▶ _Records provided_:
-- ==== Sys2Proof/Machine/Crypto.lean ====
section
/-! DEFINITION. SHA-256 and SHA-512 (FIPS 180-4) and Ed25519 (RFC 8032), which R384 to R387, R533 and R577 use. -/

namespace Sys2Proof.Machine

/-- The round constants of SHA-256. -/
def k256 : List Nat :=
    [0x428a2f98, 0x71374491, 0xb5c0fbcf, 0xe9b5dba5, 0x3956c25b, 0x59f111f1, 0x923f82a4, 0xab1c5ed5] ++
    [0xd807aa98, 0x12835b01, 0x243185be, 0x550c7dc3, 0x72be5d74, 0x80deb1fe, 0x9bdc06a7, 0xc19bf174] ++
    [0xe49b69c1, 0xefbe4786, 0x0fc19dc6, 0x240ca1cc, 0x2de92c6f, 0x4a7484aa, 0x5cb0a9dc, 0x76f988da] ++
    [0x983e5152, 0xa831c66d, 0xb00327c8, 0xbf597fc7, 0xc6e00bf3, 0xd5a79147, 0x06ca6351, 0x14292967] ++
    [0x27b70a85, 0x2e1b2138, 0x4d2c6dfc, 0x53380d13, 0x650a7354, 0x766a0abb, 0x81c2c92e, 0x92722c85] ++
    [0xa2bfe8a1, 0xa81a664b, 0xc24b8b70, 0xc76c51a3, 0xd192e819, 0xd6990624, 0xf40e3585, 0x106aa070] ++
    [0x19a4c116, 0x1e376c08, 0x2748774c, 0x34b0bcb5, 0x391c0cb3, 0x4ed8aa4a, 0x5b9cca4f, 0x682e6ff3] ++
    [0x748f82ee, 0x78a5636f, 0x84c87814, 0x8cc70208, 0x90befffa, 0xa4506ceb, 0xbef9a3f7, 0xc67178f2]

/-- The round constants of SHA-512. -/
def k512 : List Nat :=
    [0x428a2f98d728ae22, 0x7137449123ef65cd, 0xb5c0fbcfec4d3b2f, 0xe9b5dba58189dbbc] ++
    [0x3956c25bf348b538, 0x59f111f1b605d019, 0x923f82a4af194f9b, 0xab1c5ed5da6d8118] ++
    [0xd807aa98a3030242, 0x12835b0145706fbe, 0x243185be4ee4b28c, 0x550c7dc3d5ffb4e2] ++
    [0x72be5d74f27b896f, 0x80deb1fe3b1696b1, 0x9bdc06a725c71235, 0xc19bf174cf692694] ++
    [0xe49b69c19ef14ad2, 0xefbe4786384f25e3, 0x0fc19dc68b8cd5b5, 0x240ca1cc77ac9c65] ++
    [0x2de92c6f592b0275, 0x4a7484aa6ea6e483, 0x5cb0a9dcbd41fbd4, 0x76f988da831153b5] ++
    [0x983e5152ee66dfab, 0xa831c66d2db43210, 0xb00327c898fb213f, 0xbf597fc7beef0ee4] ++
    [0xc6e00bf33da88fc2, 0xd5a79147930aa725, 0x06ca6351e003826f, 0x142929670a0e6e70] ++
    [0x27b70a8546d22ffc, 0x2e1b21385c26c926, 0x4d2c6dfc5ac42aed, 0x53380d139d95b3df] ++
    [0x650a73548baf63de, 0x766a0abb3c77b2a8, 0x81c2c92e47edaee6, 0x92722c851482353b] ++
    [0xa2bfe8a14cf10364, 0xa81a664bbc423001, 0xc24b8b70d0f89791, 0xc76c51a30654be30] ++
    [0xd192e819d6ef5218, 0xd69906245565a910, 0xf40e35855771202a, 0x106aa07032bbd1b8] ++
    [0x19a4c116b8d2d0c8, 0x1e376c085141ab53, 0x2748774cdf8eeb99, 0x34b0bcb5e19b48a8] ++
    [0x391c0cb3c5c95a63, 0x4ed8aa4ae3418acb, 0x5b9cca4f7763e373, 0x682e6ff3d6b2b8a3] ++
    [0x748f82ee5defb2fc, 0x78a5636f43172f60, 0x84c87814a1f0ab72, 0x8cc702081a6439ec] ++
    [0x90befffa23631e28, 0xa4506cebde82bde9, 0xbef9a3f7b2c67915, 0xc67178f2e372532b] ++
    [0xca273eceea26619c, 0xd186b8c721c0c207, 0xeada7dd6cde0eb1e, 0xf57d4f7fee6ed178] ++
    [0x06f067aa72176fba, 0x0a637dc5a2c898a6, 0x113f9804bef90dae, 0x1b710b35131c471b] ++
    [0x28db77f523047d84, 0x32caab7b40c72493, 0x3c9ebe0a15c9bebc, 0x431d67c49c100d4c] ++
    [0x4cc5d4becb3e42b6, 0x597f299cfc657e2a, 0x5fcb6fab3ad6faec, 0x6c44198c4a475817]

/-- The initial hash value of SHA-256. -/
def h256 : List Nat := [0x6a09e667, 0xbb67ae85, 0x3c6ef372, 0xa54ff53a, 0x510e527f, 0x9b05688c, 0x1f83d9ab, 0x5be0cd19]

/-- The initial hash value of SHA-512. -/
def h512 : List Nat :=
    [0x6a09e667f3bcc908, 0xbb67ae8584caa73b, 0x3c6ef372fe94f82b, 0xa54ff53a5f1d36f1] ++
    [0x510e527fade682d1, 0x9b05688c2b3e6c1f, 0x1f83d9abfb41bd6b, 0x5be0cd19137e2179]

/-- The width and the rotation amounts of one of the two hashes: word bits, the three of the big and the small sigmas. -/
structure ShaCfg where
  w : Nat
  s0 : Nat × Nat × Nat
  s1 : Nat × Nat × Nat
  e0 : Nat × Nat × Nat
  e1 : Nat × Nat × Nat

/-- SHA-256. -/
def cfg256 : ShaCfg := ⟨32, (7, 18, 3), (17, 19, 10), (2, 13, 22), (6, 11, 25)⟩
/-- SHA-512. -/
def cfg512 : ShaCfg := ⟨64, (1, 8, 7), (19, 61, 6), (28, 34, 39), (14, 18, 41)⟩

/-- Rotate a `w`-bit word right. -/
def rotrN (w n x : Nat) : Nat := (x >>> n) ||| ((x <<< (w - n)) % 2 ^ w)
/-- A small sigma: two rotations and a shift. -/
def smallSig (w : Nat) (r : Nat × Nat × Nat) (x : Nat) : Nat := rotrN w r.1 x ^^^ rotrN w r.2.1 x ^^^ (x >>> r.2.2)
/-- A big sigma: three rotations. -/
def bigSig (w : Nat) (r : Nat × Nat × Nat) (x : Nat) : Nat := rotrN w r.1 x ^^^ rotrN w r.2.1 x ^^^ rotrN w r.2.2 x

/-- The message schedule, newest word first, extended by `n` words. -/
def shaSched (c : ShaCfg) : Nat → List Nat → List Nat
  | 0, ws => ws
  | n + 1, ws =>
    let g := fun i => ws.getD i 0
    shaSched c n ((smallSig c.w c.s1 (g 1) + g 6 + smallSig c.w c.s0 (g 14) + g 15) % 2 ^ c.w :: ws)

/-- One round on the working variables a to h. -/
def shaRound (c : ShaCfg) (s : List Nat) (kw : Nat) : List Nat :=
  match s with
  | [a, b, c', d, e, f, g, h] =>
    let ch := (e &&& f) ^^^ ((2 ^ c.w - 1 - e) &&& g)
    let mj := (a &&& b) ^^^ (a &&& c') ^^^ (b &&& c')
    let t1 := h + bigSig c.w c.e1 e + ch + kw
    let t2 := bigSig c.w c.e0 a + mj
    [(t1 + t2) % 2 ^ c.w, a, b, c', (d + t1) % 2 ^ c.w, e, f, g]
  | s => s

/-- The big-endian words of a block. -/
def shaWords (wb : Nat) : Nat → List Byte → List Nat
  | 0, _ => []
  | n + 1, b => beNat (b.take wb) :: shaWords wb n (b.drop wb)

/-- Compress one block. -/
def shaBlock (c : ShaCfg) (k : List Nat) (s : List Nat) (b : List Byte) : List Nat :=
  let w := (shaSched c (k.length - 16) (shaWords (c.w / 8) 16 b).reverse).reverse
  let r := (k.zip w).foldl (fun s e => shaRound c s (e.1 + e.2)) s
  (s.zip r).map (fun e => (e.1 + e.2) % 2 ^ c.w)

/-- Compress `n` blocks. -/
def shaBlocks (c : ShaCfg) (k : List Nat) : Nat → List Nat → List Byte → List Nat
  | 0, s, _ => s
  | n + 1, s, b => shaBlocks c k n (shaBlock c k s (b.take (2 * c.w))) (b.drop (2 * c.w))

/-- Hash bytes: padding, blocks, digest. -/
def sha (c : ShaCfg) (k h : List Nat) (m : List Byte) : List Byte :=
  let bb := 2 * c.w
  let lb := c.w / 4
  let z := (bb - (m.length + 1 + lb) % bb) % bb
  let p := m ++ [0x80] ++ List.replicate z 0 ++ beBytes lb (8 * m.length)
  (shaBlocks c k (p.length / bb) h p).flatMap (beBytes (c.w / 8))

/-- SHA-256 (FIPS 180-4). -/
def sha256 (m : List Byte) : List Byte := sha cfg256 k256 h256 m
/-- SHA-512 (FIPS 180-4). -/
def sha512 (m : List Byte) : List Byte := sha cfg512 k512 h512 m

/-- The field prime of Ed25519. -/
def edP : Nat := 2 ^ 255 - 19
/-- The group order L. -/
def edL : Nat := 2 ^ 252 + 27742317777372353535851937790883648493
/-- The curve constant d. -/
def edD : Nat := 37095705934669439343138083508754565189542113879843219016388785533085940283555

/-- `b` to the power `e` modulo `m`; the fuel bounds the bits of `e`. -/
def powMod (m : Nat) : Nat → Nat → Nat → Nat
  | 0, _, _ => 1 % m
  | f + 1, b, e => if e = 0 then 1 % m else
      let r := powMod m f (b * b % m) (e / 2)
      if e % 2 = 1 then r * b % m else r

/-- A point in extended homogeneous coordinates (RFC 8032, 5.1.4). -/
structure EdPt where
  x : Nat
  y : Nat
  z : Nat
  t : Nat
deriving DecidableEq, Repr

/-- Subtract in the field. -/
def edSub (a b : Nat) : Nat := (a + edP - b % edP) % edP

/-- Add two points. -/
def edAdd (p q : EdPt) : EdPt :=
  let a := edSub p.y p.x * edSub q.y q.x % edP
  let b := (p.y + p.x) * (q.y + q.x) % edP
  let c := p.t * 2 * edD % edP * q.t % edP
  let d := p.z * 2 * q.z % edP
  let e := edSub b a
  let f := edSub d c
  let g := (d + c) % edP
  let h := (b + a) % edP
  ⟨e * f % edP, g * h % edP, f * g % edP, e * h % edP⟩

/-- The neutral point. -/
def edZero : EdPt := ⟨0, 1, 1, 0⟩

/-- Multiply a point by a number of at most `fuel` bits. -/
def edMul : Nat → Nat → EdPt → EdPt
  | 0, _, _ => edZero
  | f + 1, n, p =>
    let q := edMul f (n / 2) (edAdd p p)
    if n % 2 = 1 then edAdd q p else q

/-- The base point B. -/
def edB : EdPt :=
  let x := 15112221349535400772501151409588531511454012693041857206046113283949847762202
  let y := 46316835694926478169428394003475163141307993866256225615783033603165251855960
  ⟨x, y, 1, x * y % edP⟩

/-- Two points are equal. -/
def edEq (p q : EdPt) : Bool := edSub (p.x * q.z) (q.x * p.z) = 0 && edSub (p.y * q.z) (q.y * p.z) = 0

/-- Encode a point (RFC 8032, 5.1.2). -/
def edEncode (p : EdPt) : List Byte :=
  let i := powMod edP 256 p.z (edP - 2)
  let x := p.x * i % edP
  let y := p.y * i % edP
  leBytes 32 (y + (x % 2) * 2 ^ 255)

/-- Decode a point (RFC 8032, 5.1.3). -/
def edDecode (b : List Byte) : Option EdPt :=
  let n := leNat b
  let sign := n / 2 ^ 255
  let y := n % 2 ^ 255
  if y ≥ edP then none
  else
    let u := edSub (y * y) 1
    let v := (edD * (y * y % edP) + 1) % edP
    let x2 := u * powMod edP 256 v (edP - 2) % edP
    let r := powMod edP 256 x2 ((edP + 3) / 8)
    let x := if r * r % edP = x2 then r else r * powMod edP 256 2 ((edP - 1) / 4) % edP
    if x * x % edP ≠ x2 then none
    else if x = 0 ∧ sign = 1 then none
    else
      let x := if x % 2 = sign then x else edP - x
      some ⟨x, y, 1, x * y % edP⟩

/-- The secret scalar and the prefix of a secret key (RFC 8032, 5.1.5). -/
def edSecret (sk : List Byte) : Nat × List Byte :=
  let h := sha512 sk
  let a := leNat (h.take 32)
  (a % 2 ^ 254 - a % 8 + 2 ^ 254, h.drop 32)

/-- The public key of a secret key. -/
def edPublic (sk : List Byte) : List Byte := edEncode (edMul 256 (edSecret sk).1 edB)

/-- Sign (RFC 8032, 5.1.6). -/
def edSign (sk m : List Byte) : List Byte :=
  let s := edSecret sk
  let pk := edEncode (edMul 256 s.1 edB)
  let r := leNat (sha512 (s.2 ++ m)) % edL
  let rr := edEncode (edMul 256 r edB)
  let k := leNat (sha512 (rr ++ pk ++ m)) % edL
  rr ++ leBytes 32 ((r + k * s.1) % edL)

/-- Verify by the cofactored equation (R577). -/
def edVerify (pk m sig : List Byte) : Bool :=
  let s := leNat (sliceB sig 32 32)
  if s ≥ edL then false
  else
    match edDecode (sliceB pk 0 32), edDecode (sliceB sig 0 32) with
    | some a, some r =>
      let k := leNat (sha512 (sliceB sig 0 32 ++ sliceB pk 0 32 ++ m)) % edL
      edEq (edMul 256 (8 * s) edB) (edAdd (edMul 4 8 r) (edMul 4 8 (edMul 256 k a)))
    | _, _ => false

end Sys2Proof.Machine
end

▶ _Assignment_:
Please copy, exactly and with nothing else, the lines above beginning at the line that has "a block. -/" and ending with the line that has "if e % 2 = 1 then r * b % m else r".

▶ _Response box_:
/-- The big-endian words of a block. -/
def shaWords (wb : Nat) : Nat → List Byte → List Nat
  | 0, _ => []
  | n + 1, b => beNat (b.take wb) :: shaWords wb n (b.drop wb)

/-- Compress one block. -/
def shaBlock (c : ShaCfg) (k : List Nat) (s : List Nat) (b : List Byte) : List Nat :=
  let w := (shaSched c (k.length - 16) (shaWords (c.w / 8) 16 b).reverse).reverse
  let r := (k.zip w).foldl (fun s e => shaRound c s (e.1 + e.2)) s
  (s.zip r).map (fun e => (e.1 + e.2) % 2 ^ c.w)

/-- Compress `n` blocks. -/
def shaBlocks (c : ShaCfg) (k : List Nat) : Nat → List Nat → List Byte → List Nat
  | 0, s, _ => s
  | n + 1, s, b => shaBlocks c k n (shaBlock c k s (b.take (2 * c.w))) (b.drop (2 * c.w))

/-- Hash bytes: padding, blocks, digest. -/
def sha (c : ShaCfg) (k h : List Nat) (m : List Byte) : List Byte :=
  let bb := 2 * c.w
  let lb := c.w / 4
  let z := (bb - (m.length + 1 + lb) % bb) % bb
  let p := m ++ [0x80] ++ List.replicate z 0 ++ beBytes lb (8 * m.length)
  (shaBlocks c k (p.length / bb) h p).flatMap (beBytes (c.w / 8))

/-- SHA-256 (FIPS 180-4). -/
def sha256 (m : List Byte) : List Byte := sha cfg256 k256 h256 m
/-- SHA-512 (FIPS 180-4). -/
def sha512 (m : List Byte) : List Byte := sha cfg512 k512 h512 m

/-- The field prime of Ed25519. -/
def edP : Nat := 2 ^ 255 - 19
/-- The group order L. -/
def edL : Nat := 2 ^ 252 + 27742317777372353535851937790883648493
/-- The curve constant d. -/
def edD : Nat := 37095705934669439343138083508754565189542113879843219016388785533085940283555

/-- `b` to the power `e` modulo `m`; the fuel bounds the bits of `e`. -/
def powMod (m : Nat) : Nat → Nat → Nat → Nat
  | 0, _, _ => 1 % m
  | f + 1, b, e => if e = 0 then 1 % m else
      let r := powMod m f (b * b % m) (e / 2)
      if e % 2 = 1 then r * b % m else r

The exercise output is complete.